Target Population: Originally for children with cerebral palsy, but has been applied to other conditions. Separate criteria are available for four age groups: 2 to 4 years, 4 to 6 years, 6 to 12 years, and 12 to 18 years.
Measurement properties and previous use: The GMFCS has been used in hundreds of studies (if not more), and has been extensively evaluated–particularly by the CanChild group.
Previous studies have established the reliability in assessing GFMCS levels (kappa=0.75 for children 2-12 years old; Palisano 1997) The GMFCS is also informative for prognosis of gross motor progress and outcomes and longitudinal gross motor function curves and percentiles have been shown to correspond to GMFCS levels. (Rosenbaum et al 2002) Also of particular importance is the demonstration of content validity (Palisano et al 2008). Other groups have also demonstrated the reliability of assessing GMFCS levels through chart review (Benedict et al 2011)

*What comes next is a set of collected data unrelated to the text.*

/-- Header checks 0x01 to 0x05; `kind` 1 full, 2 delta; `room` the bytes of the bank or staging region (Table 2-12). -/
def headChecks (r : Rd) (kind room : Nat) : List Chk :=
  let len := imgLength r
  let used := usedDir r
  let full := decide (kind = 1)
  [ chk (decide (rdLE r 0 4 = 0x5048535A)) 0x01 0 0x00,
    chk (decide (rdLE r 4 2 = 1)) 0x01 0 0x04,
    chk (decide (rdLE r 6 2 = kind)) 0x01 0 0x06,
    chk (!full || rdZero r 0x18 32) 0x01 0 0x18,
    chk (rdZero r 0x38 8) 0x01 0 0x38,
    chk (decide (rdLE r 0x0C 2 = 0x6408)) 0x02 0 0x0C,
    chk (decide (rdLE r 0x0E 1 ≤ 0xB0)) 0x02 0 0x0E,
    chk (decide (len % 16 = 0) && decide (len ≤ room) &&
      (if full then decide (4096 ≤ len ∧ len ≤ 3145728) else decide (512 ≤ len ∧ len ≤ 1048576))) 0x03 0 0x08,
    chk (decide (rdLE r 0x0F 1 = used.length)) 0x04 0 0x0F,
    chk ((directory r).all dirForm && usedFirst (directory r)) 0x04 0 0x40,
    chk (if full then decide (used.map (·.id) = sectIds) else
        decide (2 ≤ used.length) && used.all (fun e => deltaIds.contains e.id) && (sect r 15).isSome) 0x04 0 0x40,
    chk (sectOrder r 0 0x100 used) 0x04 0 0x40,
    chk (match sect r 15 with
      | some e => decide (e.len = 144) && decide (e.off + e.len = len) && decide (used.getLast? = some e)
      | none => false) 0x04 0 0x40 ] ++
  used.map (fun e => chk (decide (e.id = 15) || decide (crc32c (rdBytes r e.off e.len) = w32 e.crc)) 0x05 e.id e.off)

/-! ### Signature (R40, R41) -/

/-- The image key slots that a life-cycle state accepts (R41). -/
def imageSlots (lcs : Nat) : List Nat :=
  match lcs with
  | 2 | 5 => [0, 1]
  | 3 | 4 => [2, 3]
  | _ => []

/-- A provisioned key-hash slot that holds the hash of a public key (R41, R587). -/
def keyHashOk (otp : Otp) (slot : Nat) (pub : List Byte) : Bool :=
  let h := nth otp.keys slot 0#256
  decide (slot < 4) && decide (h ≠ 0#256) && decide (Config.sha256 pub = h)

/-- Checks 0x06 to 0x08; `floor` is the lowest SECVER accepted. -/
def signChecks (r : Rd) (otp : Otp) (floor : Nat) : List Chk :=
  let o := sectOff r 15
  let slot := rdLE r o 1
  let pub := rdBytes r (o + 4) 64
  let sig := rdBytes r (o + 0x44) 64
  [ chk ((imageSlots (lcsCode otp.groups)).contains slot && keyHashOk otp slot pub) 0x06 15 o,
    chk (decide (rdLE r (o + 1) 1 = 1) && rdZero r (o + 2) 2 && rdZero r (o + 0x84) 12) 0x07 15 (o + 1),
    chk (decide (sig ≠ List.replicate 64 0#8) &&
      Config.ecdsaVerify (imgDigest r) (BitVec.ofNat 512 (beNat pub)) (BitVec.ofNat 512 (beNat sig))) 0x07 15 (o + 0x44),
    chk (decide (floor ≤ rdLE r 0x10 4)) 0x08 0 0x10 ]

/-! ### FABRIC (Tables 2-5 and 2-6) -/

/-- A pound entry at offset `o`. -/
def parsePound (r : Rd) (o : Nat) : PoundCfg :=
  { pound := rdLE r o 1, control := decide (rdLE r (o + 1) 1 % 2 = 1), program := rdLE r (o + 2) 1,
    dramWin := rdLE r (o + 3) 1, regMask := w32 (rdLE r (o + 4) 4), cores := BitVec.ofNat 64 (rdLE r (o + 8) 8),
    route := (rangeFrom 4 0).map (fun i => rdLE r (o + 0x10 + i) 1), prioBase := rdLE r (o + 0x14) 1 }

/-- FABRIC at offset `o`. -/
def parseFabric (r : Rd) (o : Nat) : Fabric :=
  { pounds := (rangeFrom (rdLE r o 1) 0).map (fun i => parsePound r (o + 16 + 32 * i)),
    entry := (rangeFrom 4 0).map (fun i => rdLE r (o + 1 + i) 1), period := rdLE r (o + 8) 4 }

/-- The pound with a number. -/
def Fabric.find (f : Fabric) (n : Nat) : Option PoundCfg := f.pounds.find? (fun p => decide (p.pound = n))

/-- A pound that receives frames. -/
def Fabric.open' (f : Fabric) (n : Nat) : Bool := ((f.find n).map (fun p => !p.control)).getD false

/-- A route of pound `n` leads to the towpath, nowhere, or a higher pound that is not CONTROL (R43, R45). -/
def routeOk (f : Fabric) (n t : Nat) : Bool := decide (t = 0xFE ∨ t = 0xFF) || (decide (n < t) && f.open' t)

/-- The fields and rules of one pound entry at offset `o` (R43, R45). -/
def poundOk (r : Rd) (f : Fabric) (o : Nat) (p : PoundCfg) : Bool :=
  decide (p.pound < 16) && decide (rdLE r (o + 1) 1 < 2) && decide (p.program < 32) && decide (p.dramWin < 8) &&
    decide (p.regMask &&& 0xFFF80000#32 = 0#32) && decide (p.prioBase < 8) && rdZero r (o + 0x15) 11 &&
    (if p.control then p.route.all (fun t => decide (t = 0xFF))
     else p.route.all (routeOk f p.pound) && p.route.any (fun t => decide (t ≠ 0xFF)))

/-- No core belongs to two pounds, and no pound number stands twice (R44). -/
def poundsApart : List PoundCfg → Bool
  | [] => true
  | p :: rest => rest.all (fun q => decide (q.cores &&& p.cores = 0#64) && decide (q.pound ≠ p.pound)) && poundsApart rest

/-- Check 0x09; a delta's PERIOD is ignored. -/
def fabricChecks (r : Rd) (e : DirEntry) (delta : Bool) : List Chk :=
  let o := e.off
  let f := parseFabric r o
  let n := f.pounds.length
  [ chk (decide (1 ≤ n ∧ n ≤ 16) && decide (e.len = 16 + 32 * n)) 0x09 1 o,
    chk (rdZero r (o + 5) 3) 0x09 1 (o + 5),
    chk (delta || decide (10000 ≤ f.period ∧ f.period ≤ 4000000)) 0x09 1 (o + 8),
    chk (rdZero r (o + 12) 4) 0x09 1 (o + 12),
    chk (f.entry.all f.open') 0x09 1 (o + 1) ] ++
  ((rangeFrom n 0).zip f.pounds).map (fun (q : Nat × PoundCfg) =>
    chk (poundOk r f (o + 16 + 32 * q.1) q.2) 0x09 1 (o + 16 + 32 * q.1)) ++
  [ chk (poundsApart f.pounds) 0x09 1 (o + 16) ]

/-! ### PROGRAMS (Table 2-10) -/

/-- A program whose directory entry lies at `d` in the section at `o`. -/
def parseProg (r : Rd) (o d : Nat) : ProgCfg :=
  let iw := rdLE r (d + 2) 2
  let db := rdLE r (d + 4) 2
  let im := o + rdLE r (d + 8) 4
  { index := rdLE r d 1, level := rdLE r (d + 1) 1, entry := rdLE r (d + 6) 2, iimage := rdBytes r im (4 * iw),
    dimage := rdBytes r (im + 4 * iw) db, crc := w32 (rdLE r (d + 12) 4) }

/-- PROGRAMS at offset `o`. -/
def parsePrograms (r : Rd) (o : Nat) : List ProgCfg :=
  (rangeFrom (rdLE r o 1) 0).map (fun i => parseProg r o (o + 4 + 16 * i))

/-- The fields of the program directory entry at `d` (Table 2-10). -/
def progOk (r : Rd) (e : DirEntry) (n d : Nat) : Bool :=
  let iw := rdLE r (d + 2) 2
  let db := rdLE r (d + 4) 2
  let en := rdLE r (d + 6) 2
  let im := rdLE r (d + 8) 4
  decide (rdLE r d 1 < 32) && decide (rdLE r (d + 1) 1 = 1) && decide (1 ≤ iw ∧ iw ≤ 8192) &&
    decide (db % 4 = 0 ∧ 4 ≤ db ∧ db ≤ 16384) && decide (en % 4 = 0 ∧ en < 4 * iw) && decide (im % 4 = 0) &&
    decide (4 + 16 * n ≤ im ∧ im + 4 * iw + db ≤ e.len)

/-- No two entries of a list of numbers are equal. -/
def distinctNats : List Nat → Bool
  | [] => true
  | a :: rest => !rest.contains a && distinctNats rest

/-- Check 0x0A against the pounds of a fabric. -/
def programChecks (r : Rd) (e : DirEntry) (pounds : List PoundCfg) : List Chk :=
  let o := e.off
  let n := rdLE r o 1
  let ps := parsePrograms r o
  [ chk (decide (1 ≤ n ∧ n ≤ 32) && rdZero r (o + 1) 3 && decide (4 + 16 * n ≤ e.len)) 0x0A 5 o ] ++
  (rangeFrom n 0).map (fun i => chk (progOk r e n (o + 4 + 16 * i)) 0x0A 5 (o + 4 + 16 * i)) ++
  ((rangeFrom n 0).zip ps).map (fun (q : Nat × ProgCfg) =>
    chk (decide (crc32c (q.2.iimage ++ q.2.dimage) = q.2.crc)) 0x0A 5 (o + 4 + 16 * q.1 + 12)) ++
  [ chk (distinctNats (ps.map (·.index))) 0x0A 5 (o + 4),
    chk (pounds.all (fun p => (ps.map (·.index)).contains p.program)) 0x0A 5 o ]

/-- Bytes of the program copy area (R47). -/
def copySize (ps : List ProgCfg) : Nat :=
  sumNat (ps.map (fun p => roundUp p.iimage.length 0x1000 + roundUp p.dimage.length 0x1000))

/-! ### MEMORY (Table 2-7) -/

/-- A pool entry. -/
def parsePool (r : Rd) (o : Nat) : PoolCfg := { size := rdLE r o 2, count := rdLE r (o + 4) 4 }

/-- An owner entry. -/
def parseOwner (r : Rd) (o : Nat) : OwnerCfg :=
  { agent := rdLE r o 2, poolMask := BitVec.ofNat 8 (rdLE r (o + 2) 1),
    ceiling := (rangeFrom 6 0).map (fun i => rdLE r (o + 4 + 2 * i) 2) }

/-- A shared-SRAM region. -/
def parseSregion (r : Rd) (o : Nat) : SRegion :=
  { base := rdLE r o 4, length := rdLE r (o + 4) 4, kind := rdLE r (o + 8) 1, read := BitVec.ofNat 16 (rdLE r (o + 10) 2),
    write := BitVec.ofNat 16 (rdLE r (o + 12) 2) }

/-- A DRAM region. -/
def parseDregion (r : Rd) (o : Nat) : DRegion :=
  let f := rdLE r (o + 1) 1
  { channel := rdLE r o 1, ecc := decide (f % 2 = 1), secure := decide (f / 2 % 2 = 1),
    tenantVisible := decide (f / 4 % 2 = 1), cls := rdLE r (o + 2) 1, kind := rdLE r (o + 3) 1, base := rdLE r (o + 4) 4,
    length := rdLE r (o + 8) 4 }

/-- MEMORY at offset `o`. -/
def parseMemory (r : Rd) (o : Nat) : MemCfg :=
  let no := rdLE r (o + 0x3A) 1
  let ns := rdLE r (o + 0x3B) 1
  let nd := rdLE r (o + 0x3C) 1
  let den := rdLE r (o + 0x38) 2
  { pools := (rangeFrom 6 0).map (fun i => parsePool r (o + 8 * i)), cells := rdLE r (o + 0x30) 4,
    berths := rdLE r (o + 0x34) 2, berthSize := rdLE r (o + 0x36) 2, densA := den % 16, densB := den / 16 % 16,
    owners := (rangeFrom no 0).map (fun i => parseOwner r (o + 0x40 + 16 * i)),
    sregions := (rangeFrom ns 0).map (fun i => parseSregion r (o + 0x40 + 16 * no + 16 * i)),
    dregions := (rangeFrom nd 0).map (fun i => parseDregion r (o + 0x40 + 16 * no + 16 * ns + 16 * i)) }

/-- An AGENT value of an owner entry: an assigned agent ID, or the slots of a pound (R291, section 10.2). -/
def ownerAgentOk (a : Nat) : Bool :=
  decide (1 ≤ a ∧ a ≤ 0x200) || decide (0x400 ≤ a ∧ a ≤ 0x41F) || decide (a = 0x500) || decide (0x600 ≤ a ∧ a ≤ 0x60F) ||
    decide (0x7F0 ≤ a ∧ a ≤ 0x7F3) || decide (0x1000 ≤ a ∧ a ≤ 0x100F)

/-- Present pools have listed sizes in rising order from a bound (R46). -/
def poolsRise : Nat → List PoolCfg → Bool
  | _, [] => true
  | lo, p :: rest =>
    if p.count = 0 then poolsRise lo rest
    else decide (lo < p.size ∧ p.size % 64 = 0 ∧ 128 ≤ p.size ∧ p.size ≤ 10240) && poolsRise p.size rest

/-- The bytes of the packet buffer that an image uses (R46). -/
def basinBytes (m : MemCfg) : Nat :=
  m.berths * m.berthSize + m.cells * 64 + sumNat (m.pools.map (fun p => p.size * p.count))

/-- Two ranges of bytes do not overlap. -/
def apart (a n b m : Nat) : Bool := decide (a + n ≤ b) || decide (b + m ≤ a)

/-- SREGIONs do not overlap each other (R47). -/
def sregionsApart : List SRegion → Bool
  | [] => true
  | x :: rest => rest.all (fun y => apart x.base x.length y.base y.length) && sregionsApart rest

/-- DREGIONs of one channel do not overlap (R48). -/
def dregionsApart : List DRegion → Bool
  | [] => true
  | x :: rest =>
    rest.all (fun y => decide (x.channel ≠ y.channel) || apart x.base x.length y.base y.length) && dregionsApart rest

/-- One owner entry at `o` (Table 2-7). -/
def ownerOk (r : Rd) (o : Nat) (x : OwnerCfg) : Bool :=
  ownerAgentOk x.agent && !x.poolMask.getLsbD 7 && rdZero r (o + 3) 1 && x.ceiling.all (fun c => decide (c ≠ 0))

/-- One SREGION at `o`, against the copy area (Table 2-7, R47). -/
def sregionOk (r : Rd) (o copy : Nat) (x : SRegion) : Bool :=
  decide (x.base % 4096 = 0 ∧ x.length % 4096 = 0 ∧ x.length ≠ 0 ∧ x.base + x.length ≤ 0x400000 - copy) &&
    decide (1 ≤ x.kind ∧ x.kind ≤ 3) && rdZero r (o + 9) 1 && rdZero r (o + 14) 2

/-- MiB of a DENSITY code (Table 2-7). -/
def densityMiB (d : Nat) : Nat := if d = 0 then 0 else 256 * 2 ^ d

/-- One DREGION at `o` (Table 2-7, R48, R426, R553). -/
def dregionOk (r : Rd) (o : Nat) (m : MemCfg) (x : DRegion) : Bool :=
  decide (x.channel < 2) && decide (rdLE r (o + 1) 1 < 8) && decide (x.cls < 4) && decide (1 ≤ x.kind ∧ x.kind ≤ 6) &&
    decide (x.length ≠ 0 ∧ x.base + x.length ≤ densityMiB (if x.channel = 0 then m.densA else m.densB)) &&
    decide (x.secure = decide (x.kind = 6)) && (!x.ecc || decide (x.length % 8 = 0)) && rdZero r (o + 12) 4

/-- Exactly one context store, of at least 2 MiB (R48). -/
def storeOk (m : MemCfg) : Bool :=
  match m.dregions.filter (fun x => decide (x.kind = 1)) with
  | [x] => decide (2 ≤ x.length)
  | _ => false

/-- The largest present pool that owner entry 0x600 may use holds every enabled port's MAXFRAME (R291). -/
def framesFit (m : MemCfg) (ports : List PortCfg) : Bool :=
  match m.owners.find? (fun x => decide (x.agent = 0x600)) with
  | none => false
  | some x =>
    let big := ((rangeFrom 6 0).zip m.pools).foldl (fun acc (p : Nat × PoolCfg) =>
      if x.poolMask.getLsbD p.1 && decide (p.2.count ≠ 0) then max acc p.2.size else acc) 0
    ports.all (fun p => decide (p.mode = 0) || decide (p.maxFrame ≤ big))

/-- Check 0x0B, with the programs and the ports of the image or, for a delta, those in effect. -/
def memoryChecks (r : Rd) (e : DirEntry) (ps : List ProgCfg) (ports : List PortCfg) : List Chk :=
  let o := e.off
  let m := parseMemory r o
  let no := m.owners.length
  let ns := m.sregions.length
  let nd := m.dregions.length
  let oo := o + 0x40
  let so := oo + 16 * no
  let d := so + 16 * ns
  [ chk ((rangeFrom 6 0).all (fun i => rdZero r (o + 8 * i + 2) 2) && poolsRise 0 m.pools) 0x0B 2 o,
    chk (decide (1 ≤ m.cells ∧ m.cells ≤ 65536)) 0x0B 2 (o + 0x30),
    chk (decide (1 ≤ m.berths ∧ m.berths ≤ 512)) 0x0B 2 (o + 0x34),
    chk (decide (m.berthSize % 64 = 0 ∧ 128 ≤ m.berthSize ∧ m.berthSize ≤ 9216)) 0x0B 2 (o + 0x36),
    chk (decide (rdLE r (o + 0x38) 2 < 256 ∧ m.densA ≤ 4 ∧ m.densB ≤ 4)) 0x0B 2 (o + 0x38),
    chk (decide (1 ≤ no ∧ no ≤ 48)) 0x0B 2 (o + 0x3A), chk (decide (1 ≤ ns ∧ ns ≤ 16)) 0x0B 2 (o + 0x3B),
    chk (decide (1 ≤ nd ∧ nd ≤ 32)) 0x0B 2 (o + 0x3C), chk (rdZero r (o + 0x3D) 3) 0x0B 2 (o + 0x3D),
    chk (decide (e.len = 0x40 + 16 * (no + ns + nd))) 0x0B 2 o,
    chk (decide (basinBytes m ≤ 6291456)) 0x0B 2 o ] ++
  ((rangeFrom no 0).zip m.owners).map (fun (q : Nat × OwnerCfg) => chk (ownerOk r (oo + 16 * q.1) q.2) 0x0B 2 (oo + 16 * q.1)) ++
  [ chk (distinctNats (m.owners.map (·.agent))) 0x0B 2 oo, chk (decide (copySize ps ≤ 0x400000)) 0x0B 2 so ] ++
  ((rangeFrom ns 0).zip m.sregions).map (fun (q : Nat × SRegion) =>
    chk (sregionOk r (so + 16 * q.1) (copySize ps) q.2) 0x0B 2 (so + 16 * q.1)) ++
  ((rangeFrom nd 0).zip m.dregions).map (fun (q : Nat × DRegion) => chk (dregionOk r (d + 16 * q.1) m q.2) 0x0B 2 (d + 16 * q.1)) ++
  [ chk (sregionsApart m.sregions) 0x0B 2 so, chk (dregionsApart m.dregions) 0x0B 2 d, chk (storeOk m) 0x0B 2 d,
    chk (framesFit m ports) 0x0B 2 oo ]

Languages: Developed in English, but has been translated into many languages including Arabic, Czech, Chinese (Simplified), Chinese (Traditional), Danish, Dutch, French, German, Hebrew, Icelandic,Italian, Japanese, Korean, Norwegian, Persian, Portuguese (Brazil), Portuguese (Portugal), Romanian, Russian, Spanish,Swedish, Thai, and Turkish
They also provide guidelines for translation into new languages.
Authors and Citation: Palisano, R., Rosenbaum, P., Bartlett, D., Livingston, M. (2008). Content validity of the expanded and revised Gross Motor Function Classification System. Developmental Medicine & Child Neurology, 50 (10), 744-50.
Rosenbaum, P., Walter, S., Hanna, S., Palisano, R., Russell, D., Raina, P., Wood, E., Bartlett, D., & Galuppi, B. (2002).Prognosis for gross motor function in cerebral palsy: Creation of motor development curves. Journal of the American Medical Association, 288 (11), 1357-1363.
Palisano, R., Rosenbaum, P., Walter, S., Russell, D., Wood, E., & Galuppi, B. (1997). Development and reliability of a system to classify gross motor function in children with cerebral palsy. Developmental Medicine & Child Neurology, 39, 214-223.
Licence: via GMFCS website: The GMFCS - E&R brochure can be downloaded at no cost for personal, non-commercial use. Distribution of the GMFCS - E&R has been made possible through a grant from the United Cerebral Palsy Research and Education Foundation in the United States.